• **Task description**:
Please return the records below exactly as they stand.
------------------------------------------------------------
@[simp] theorem kept_benchTile [PokeClosed P] {s : State} (h : Kept P q u o s) (ti reason : Nat) :
    Kept P q u o (State.benchTile s ti reason) := by
  simp +contextual (maxDischargeDepth := 60) [State.benchTile, h]

@[simp] theorem kept_toRetrain {s : State} (h : Kept P q u o s) (k cause : Nat) : Kept P q u o (State.toRetrain s k cause) := by
  (unfold State.toRetrain; repeat' split) <;> simp +contextual (maxDischargeDepth := 60) [*]

@[simp] theorem kept_hopFault {s : State} (h : Kept P q u o s) (k seq : Nat) : Kept P q u o (State.hopFault s k seq) := by
  simp +contextual (maxDischargeDepth := 60) [State.hopFault, h]

@[simp] theorem kept_resendFrom {s : State} (h : Kept P q u o s) (k seq : Nat) : Kept P q u o (State.resendFrom s k seq) := by
  (unfold State.resendFrom; repeat' (first
    | simp +contextual (maxDischargeDepth := 60) [*]
    | (refine kept_writeBytes (by assumption) ?_)
    | (refine kept_openAll_eq (by assumption) ?_)
    | (refine kept_fanPassTwo_eq (by assumption) ?_)
    | (refine kept_takeBack_eq (by assumption) ?_)
    | (refine kept_inspRead_eq (by assumption) ?_)
    | (refine kept_readReg_eq (by assumption) ?_)
    | (refine kept_readLow_eq (by assumption) ?_)
    | (refine kept_readHigh_eq (by assumption) ?_)
    | (refine kept_readPart_eq (by assumption) ?_)
    | (refine kept_readPage (by assumption) ?_)
    | (refine kept_readData (by assumption) ?_)
    | (refine kept_slotWrite_eq (by assumption) ?_)
    | (refine kept_readEdges_eq (by assumption) ?_)
    | (refine kept_checkNode_eq (by assumption) ?_)
    | (refine kept_reserve (by assumption) ?_)
    | (refine kept_serve (by assumption) ?_)
    | (refine kept_tryCall_eq (by assumption) ?_)
    | (refine kept_parcelHere_eq (by assumption) ?_)
    | (refine kept_judgeE2e_eq (by assumption) ?_)
    | (refine kept_parcelTests_eq (by assumption) ?_)
    | (refine kept_seqEnd (by assumption) ?_)
    | (refine kept_popPage_eq (by assumption) ?_)
    | (refine kept_grantPages_eq (by assumption) ?_)
    | (refine kept_each _ _ ?_ ?_)
    | split
    | intro _
    | dsimp only
    ))

@[simp] theorem kept_blockBack {s : State} (h : Kept P q u o s) (k : Nat) (b : Block) :
    Kept P q u o (State.blockBack s k b) := by
  simp +contextual (maxDischargeDepth := 60) [State.blockBack, h]

@[simp] theorem kept_dropUnknown {s : State} (h : Kept P q u o s) (k : Nat) (ps : List Parcel) :
    Kept P q u o (State.dropUnknown s k ps).1 := by
  simp +contextual (maxDischargeDepth := 60) [State.dropUnknown, h]
theorem kept_dropUnknown_eq {s t : State} {k : Nat} {ps : List Parcel} {x : (List Parcel)}
    (e : State.dropUnknown s k ps = (t, x)) (h : Kept P q u o s) : Kept P q u o t := by
  have := kept_dropUnknown (P := P) (q := q) (u := u) (o := o) h k ps
  rw [e] at this
  exact this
------------------------------------------------------------
• **Solution for this problem**:
@[simp] theorem kept_benchTile [PokeClosed P] {s : State} (h : Kept P q u o s) (ti reason : Nat) :
    Kept P q u o (State.benchTile s ti reason) := by
  simp +contextual (maxDischargeDepth := 60) [State.benchTile, h]

@[simp] theorem kept_toRetrain {s : State} (h : Kept P q u o s) (k cause : Nat) : Kept P q u o (State.toRetrain s k cause) := by
  (unfold State.toRetrain; repeat' split) <;> simp +contextual (maxDischargeDepth := 60) [*]

@[simp] theorem kept_hopFault {s : State} (h : Kept P q u o s) (k seq : Nat) : Kept P q u o (State.hopFault s k seq) := by
  simp +contextual (maxDischargeDepth := 60) [State.hopFault, h]

@[simp] theorem kept_resendFrom {s : State} (h : Kept P q u o s) (k seq : Nat) : Kept P q u o (State.resendFrom s k seq) := by
  (unfold State.resendFrom; repeat' (first
    | simp +contextual (maxDischargeDepth := 60) [*]
    | (refine kept_writeBytes (by assumption) ?_)
    | (refine kept_openAll_eq (by assumption) ?_)
    | (refine kept_fanPassTwo_eq (by assumption) ?_)
    | (refine kept_takeBack_eq (by assumption) ?_)
    | (refine kept_inspRead_eq (by assumption) ?_)
    | (refine kept_readReg_eq (by assumption) ?_)
    | (refine kept_readLow_eq (by assumption) ?_)
    | (refine kept_readHigh_eq (by assumption) ?_)
    | (refine kept_readPart_eq (by assumption) ?_)
    | (refine kept_readPage (by assumption) ?_)
    | (refine kept_readData (by assumption) ?_)
    | (refine kept_slotWrite_eq (by assumption) ?_)
    | (refine kept_readEdges_eq (by assumption) ?_)
    | (refine kept_checkNode_eq (by assumption) ?_)
    | (refine kept_reserve (by assumption) ?_)
    | (refine kept_serve (by assumption) ?_)
    | (refine kept_tryCall_eq (by assumption) ?_)
    | (refine kept_parcelHere_eq (by assumption) ?_)
    | (refine kept_judgeE2e_eq (by assumption) ?_)
    | (refine kept_parcelTests_eq (by assumption) ?_)
    | (refine kept_seqEnd (by assumption) ?_)
    | (refine kept_popPage_eq (by assumption) ?_)
    | (refine kept_grantPages_eq (by assumption) ?_)
    | (refine kept_each _ _ ?_ ?_)
    | split
    | intro _
    | dsimp only
    ))

@[simp] theorem kept_blockBack {s : State} (h : Kept P q u o s) (k : Nat) (b : Block) :
    Kept P q u o (State.blockBack s k b) := by
  simp +contextual (maxDischargeDepth := 60) [State.blockBack, h]

@[simp] theorem kept_dropUnknown {s : State} (h : Kept P q u o s) (k : Nat) (ps : List Parcel) :
    Kept P q u o (State.dropUnknown s k ps).1 := by
  simp +contextual (maxDischargeDepth := 60) [State.dropUnknown, h]
theorem kept_dropUnknown_eq {s t : State} {k : Nat} {ps : List Parcel} {x : (List Parcel)}
    (e : State.dropUnknown s k ps = (t, x)) (h : Kept P q u o s) : Kept P q u o t := by
  have := kept_dropUnknown (P := P) (q := q) (u := u) (o := o) h k ps
  rw [e] at this
  exact this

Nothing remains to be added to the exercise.